Diskursus Pemikiran Gadamer (2)
Pemikiran Gadamer dimulai dan selalu berhubungan dengan pemikiran Yunani, terutama pemikiran Platon dan Aristotle. Dalam hal ini, keterlibatan awal Gadamer dengan Platon, yang merupakan inti dari disertasi doktoral dan habilitasinya, menentukan sebagian besar karakter dan arah filosofis pemikirannya. Di bawah pengaruh guru awalnya seperti Hartmann, serta Friedlander, Gadamer mengembangkan pendekatan terhadap Platon yang menolak gagasan doktrin 'tersembunyi' apa pun dalam pemikiran Platon, alih-alih melihat struktur dialog Platonis itu sendiri sebagai kunci untuk memahami filsafat Platon.Â
Satu-satunya cara untuk memahami Platon, seperti yang dilihat Gadamer, adalah dengan bekerja melalui teks-teks Platonis dengan cara yang tidak hanya masuk ke dalam dialog dan dialektika yang diatur dalam teks-teks itu, tetapi  mengulangi gerakan dialogis itu dalam upaya memahami seperti itu. Selain itu, struktur dialektis dari pertanyaan Platonis  memberikan model cara pemahaman yang terbuka untuk masalah yang dipermasalahkan dengan membawa diri sendiri ke dalam pertanyaan bersama dengan masalah itu sendiri.

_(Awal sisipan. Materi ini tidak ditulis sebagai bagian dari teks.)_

/-! ### finish and raise -/

@[simp] theorem finish_inRing (st : Status) (res : List Nat) (d : List Byte) (ev : List Event) :
    (finish st res d ev s).inRing = s.inRing := rfl
@[simp] theorem finish_outRing (st : Status) (res : List Nat) (d : List Byte) (ev : List Event) :
    (finish st res d ev s).outRing = s.outRing := rfl
@[simp] theorem finish_tmRing (st : Status) (res : List Nat) (d : List Byte) (ev : List Event) :
    (finish st res d ev s).tmRing = s.tmRing := rfl
@[simp] theorem finish_scr (st : Status) (res : List Nat) (d : List Byte) (ev : List Event) :
    (finish st res d ev s).scr = s.scr := rfl
@[simp] theorem finish_scrLen (st : Status) (res : List Nat) (d : List Byte) (ev : List Event) :
    (finish st res d ev s).scrLen = s.scrLen := rfl
@[simp] theorem finish_r0 (st : Status) (res : List Nat) (d : List Byte) (ev : List Event) :
    (finish st res d ev s).r0 = s.r0 := rfl
@[simp] theorem finish_r1 (st : Status) (res : List Nat) (d : List Byte) (ev : List Event) :
    (finish st res d ev s).r1 = s.r1 := rfl
@[simp] theorem finish_r2 (st : Status) (res : List Nat) (d : List Byte) (ev : List Event) :
    (finish st res d ev s).r2 = s.r2 := rfl
@[simp] theorem finish_r3 (st : Status) (res : List Nat) (d : List Byte) (ev : List Event) :
    (finish st res d ev s).r3 = s.r3 := rfl
@[simp] theorem finish_asm (st : Status) (res : List Nat) (d : List Byte) (ev : List Event) :
    (finish st res d ev s).asm = s.asm := rfl
@[simp] theorem finish_w0 (st : Status) (res : List Nat) (d : List Byte) (ev : List Event) :
    (finish st res d ev s).w0 = s.w0 := rfl
@[simp] theorem finish_fstack (st : Status) (res : List Nat) (d : List Byte) (ev : List Event) :
    (finish st res d ev s).fstack = s.fstack := rfl
@[simp] theorem finish_status (st : Status) (res : List Nat) (d : List Byte) (ev : List Event) :
    (finish st res d ev s).status = BitVec.ofNat 8 (statusCode st) := rfl
@[simp] theorem finish_cmdInCtr (st : Status) (res : List Nat) (d : List Byte) (ev : List Event) :
    (finish st res d ev s).cmdInCtr = s.cmdInCtr := rfl
@[simp] theorem finish_tmCtr (st : Status) (res : List Nat) (d : List Byte) (ev : List Event) :
    (finish st res d ev s).tmCtr = s.tmCtr := rfl
@[simp] theorem finish_outCtr (st : Status) (res : List Nat) (d : List Byte) (ev : List Event) :
    (finish st res d ev s).outCtr = s.outCtr := rfl
@[simp] theorem finish_lastSent (st : Status) (res : List Nat) (d : List Byte) (ev : List Event) :
    (finish st res d ev s).lastSent = s.lastSent := rfl
@[simp] theorem finish_lastSentValid (st : Status) (res : List Nat) (d : List Byte) (ev : List Event) :
    (finish st res d ev s).lastSentValid = s.lastSentValid := rfl
@[simp] theorem finish_readyToSend (st : Status) (res : List Nat) (d : List Byte) (ev : List Event) :
    (finish st res d ev s).readyToSend = s.readyToSend := rfl
@[simp] theorem finish_agb (st : Status) (res : List Nat) (d : List Byte) (ev : List Event) :
    (finish st res d ev s).agb = s.agb := rfl
@[simp] theorem finish_resp (st : Status) (res : List Nat) (d : List Byte) (ev : List Event) :
    (finish st res d ev s).resp = some ⟨st, res, d, ev⟩ := rfl
@[simp] theorem finish_granted (st : Status) (res : List Nat) (d : List Byte) (ev : List Event) :
    (finish st res d ev s).granted = s.granted := rfl
@[simp] theorem finish_cmdQ (st : Status) (res : List Nat) (d : List Byte) (ev : List Event) :
    (finish st res d ev s).cmdQ = s.cmdQ := rfl
@[simp] theorem finish_tpQ (st : Status) (res : List Nat) (d : List Byte) (ev : List Event) :
    (finish st res d ev s).tpQ = s.tpQ := rfl
@[simp] theorem finish_resetIn (st : Status) (res : List Nat) (d : List Byte) (ev : List Event) :
    (finish st res d ev s).resetIn = s.resetIn := rfl
@[simp] theorem finish_grants (st : Status) (res : List Nat) (d : List Byte) (ev : List Event) :
    (finish st res d ev s).grants = s.grants := rfl
@[simp] theorem finish_cfg (st : Status) (res : List Nat) (d : List Byte) (ev : List Event) :
    (finish st res d ev s).cfg = s.cfg := rfl
@[simp] theorem raise_inRing (st : Status) : (raise st s).inRing = s.inRing := rfl
@[simp] theorem raise_outRing (st : Status) : (raise st s).outRing = s.outRing := rfl
@[simp] theorem raise_tmRing (st : Status) : (raise st s).tmRing = s.tmRing := rfl
@[simp] theorem raise_scr (st : Status) : (raise st s).scr = s.scr := rfl
@[simp] theorem raise_scrLen (st : Status) : (raise st s).scrLen = s.scrLen := rfl
@[simp] theorem raise_r0 (st : Status) : (raise st s).r0 = s.r0 := rfl
@[simp] theorem raise_r1 (st : Status) : (raise st s).r1 = s.r1 := rfl
@[simp] theorem raise_r2 (st : Status) : (raise st s).r2 = s.r2 := rfl
@[simp] theorem raise_r3 (st : Status) : (raise st s).r3 = s.r3 := rfl
@[simp] theorem raise_asm (st : Status) : (raise st s).asm = s.asm := rfl
@[simp] theorem raise_w0 (st : Status) : (raise st s).w0 = s.w0 := rfl
@[simp] theorem raise_fstack (st : Status) : (raise st s).fstack = s.fstack := rfl
@[simp] theorem raise_status (st : Status) : (raise st s).status = BitVec.ofNat 8 (statusCode st) := rfl
@[simp] theorem raise_cmdInCtr (st : Status) : (raise st s).cmdInCtr = s.cmdInCtr := rfl
@[simp] theorem raise_tmCtr (st : Status) : (raise st s).tmCtr = s.tmCtr := rfl
@[simp] theorem raise_outCtr (st : Status) : (raise st s).outCtr = s.outCtr := rfl
@[simp] theorem raise_lastSent (st : Status) : (raise st s).lastSent = s.lastSent := rfl
@[simp] theorem raise_lastSentValid (st : Status) : (raise st s).lastSentValid = s.lastSentValid := rfl
@[simp] theorem raise_readyToSend (st : Status) : (raise st s).readyToSend = s.readyToSend := rfl
@[simp] theorem raise_agb (st : Status) : (raise st s).agb = s.agb := rfl
@[simp] theorem raise_resp (st : Status) : (raise st s).resp = some ⟨st, [], [], []⟩ := rfl
@[simp] theorem raise_granted (st : Status) : (raise st s).granted = s.granted := rfl
@[simp] theorem raise_cmdQ (st : Status) : (raise st s).cmdQ = s.cmdQ := rfl
@[simp] theorem raise_tpQ (st : Status) : (raise st s).tpQ = s.tpQ := rfl
@[simp] theorem raise_resetIn (st : Status) : (raise st s).resetIn = s.resetIn := rfl
@[simp] theorem raise_grants (st : Status) : (raise st s).grants = s.grants := rfl
@[simp] theorem raise_cfg (st : Status) : (raise st s).cfg = s.cfg := rfl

Di bawah pengaruh Heidegger, Gadamer  mengambil, sebagai elemen sentral dalam pemikirannya, gagasan phronesis ( 'kebijaksanaan praktis') yang muncul dalam Buku VI Nichomachean Ethics karya Aristotle. Bagi Heidegger, konsep phronesis penting, tidak hanya sebagai sarana untuk memberikan penekanan pada 'keberadaan-di-dunia' praktis kita di atas dan melawan pemahaman teoretis, tetapi  sebagai bentuk wawasan ke dalam situasi konkret kita sendiri. situasi praktis dan, yang lebih mendasar, situasi eksistensial kita, karenanya phronesis merupakan mode pengetahuan diri).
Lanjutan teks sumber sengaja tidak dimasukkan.